## The input
/-! ### Invalidation queues (R210, R225) -/

/-- An agent applies the first queued entry it has for a line: a shared copy goes, with a notice when the directory
lists it (R210, R211). -/
def Main.applyInv (m : Main) (agent line : Nat) : Main :=
  let q := m.coh.invq.erase (agent, line)
  let m1 : Main := { m with coh := { m.coh with invq := q } }
  match m1.coh.copyOf agent line with
  | some c => if c.st = .s then m1.evict agent line else m1
  | none => m1

/-- Every entry of an agent's queue applied, in order. -/
def Main.drain (m : Main) (agent : Nat) : Main :=
  (m.coh.invq.filter (fun q => q.1 == agent)).foldl (fun m q => m.applyInv q.1 q.2) m

/-- How many entries an agent's queue holds. -/
def Main.queued (m : Main) (agent : Nat) : Nat := (m.coh.invq.filter (fun q => q.1 == agent)).length

/-- An agent applies what it has queued for a line, if anything. -/
def Main.applyFor (m : Main) (agent line : Nat) : Main :=
  if m.coh.invq.contains (agent, line) then m.applyInv agent line else m

/-- The L1 of a core and the L2 of its cluster give up a copy that the core's own access has replaced: no later load of
the core may return the older value (R219). -/
def Main.applyOwn (m : Main) (core line : Nat) : Main :=
  (m.applyFor (l1Agent core) line).applyFor (l2Agent (core / 9)) line

/-! ### The L1 (R66, R209-R211, R225) -/

/-- The state, bytes and mark of a copy as its agent serves it. -/
def Copy.served (c : Copy) : Served := ⟨c.data, c.backMark, c.rr⟩

/-- A new copy of what a home served. -/
def newCopy (agent line : Nat) (st : CopyState) (s : Served) : Copy :=
  { agent := agent, line := line, way := 0, st := st, data := s.data, poison := s.poison, written := [], rr := s.rr }

/-- The L1 made a sharer of a line that its cluster's L2 serves, while the home lists the line as shared and the L2 has no invalidation of
it queued. -/
def Main.fillFromL2 (m : Main) (core line : Nat) (ctx : Option Nat) (s : Served) : Main :=
  match m.coh.entryOf line with
  | some e =>
    if e.st = .shared ∧ e.sharers.has (l2Agent (core / 9)) ∧ m.coh.invq.contains (l2Agent (core / 9), line) = false then
      let m1 : Main := { m with coh := m.coh.modEntry line (fun e =>
        { e with sharers := e.sharers.add (l1Agent core) }) }
      m1.fill (newCopy (l1Agent core) line .s s) ctx
    else m
  | none => m

/-- A read of a line by a core: its L1's copy, its cluster's near copy, or the home; `home` says that the near copy may
not serve it. -/
def Main.l1Read (m : Main) (core line : Nat) (ctx : Option Nat) (home : Bool) : Served × Main :=
  match m.coh.copyOf (l1Agent core) line with
  | some c => (c.served, m)
  | none =>
    let m := m.bump 1 2 (core / 9) 1
    if home then
      let (st, s, m1) := (m.applyOwn core line).homeRD (l1Agent core) line
      (s, m1.fill (newCopy (l1Agent core) line st s) ctx)
    else
      match m.coh.copyOf (l2Agent (core / 9)) line with
      | some c =>
        let m1 := m.bump 1 3 (core / 9) 1
        (c.served, ({ m1 with coh := m1.coh.touchCopy (l2Agent (core / 9)) line } : Main).fillFromL2 core line ctx c.served)
      | none =>
        let (st, s, m1) := m.homeRD (l2Agent (core / 9)) line
        let m2 := m1.fill (newCopy (l2Agent (core / 9)) line st s) ctx
        (s, m2.fillFromL2 core line ctx s)

/-- The L1 of a core made owner of a line, in M. -/
def Main.l1Own (m : Main) (core line : Nat) (ctx : Option Nat) : Main :=
  match m.coh.copyOf (l1Agent core) line with
  | some c =>
    match c.st with
    | .m => m
    | .e => m.homeDN (l1Agent core) line
    | .s =>
      let (s, m1) := m.homeRDX (l1Agent core) line
      let m2 : Main := { m1 with coh := m1.coh.dropCopy (l1Agent core) line }
      (m2.applyOwn core line).fill (newCopy (l1Agent core) line .m s) ctx
  | none =>
    let (s, m1) := m.homeRDX (l1Agent core) line
    (m1.applyOwn core line).fill (newCopy (l1Agent core) line .m s) ctx

/-- A store of bytes into a line by a core, through its L1. -/
def Main.l1Write (m : Main) (core line off : Nat) (ctx : Option Nat) (data : List Byte) : Main :=
  let m1 := m.l1Own core line ctx
  { m1 with coh := m1.coh.modCopy (l1Agent core) line (fun c =>
      { c with data := putAt c.data off data, rr := none,
               written := (rangeFrom off data.length).foldl (fun l x => insertSorted x l) c.written }) }

/-- A core's write that carries a release record: performed in the home's atomic buffer (R239). -/
def Main.bufStore (m : Main) (core line off : Nat) (data : List Byte) (rr : Option RelRec) : Main :=
  ((m.placeHome line).bufWrite line off data false rr).applyOwn core line

end Sys2Proof.Machine
end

## Your objective
Using the entries above, give back exactly the line containing "def Main.l1Read (m", the line containing "if home then", and every line between them, and nothing else.

## Reply
def Main.l1Read (m : Main) (core line : Nat) (ctx : Option Nat) (home : Bool) : Served × Main :=
  match m.coh.copyOf (l1Agent core) line with
  | some c => (c.served, m)
  | none =>
    let m := m.bump 1 2 (core / 9) 1
    if home then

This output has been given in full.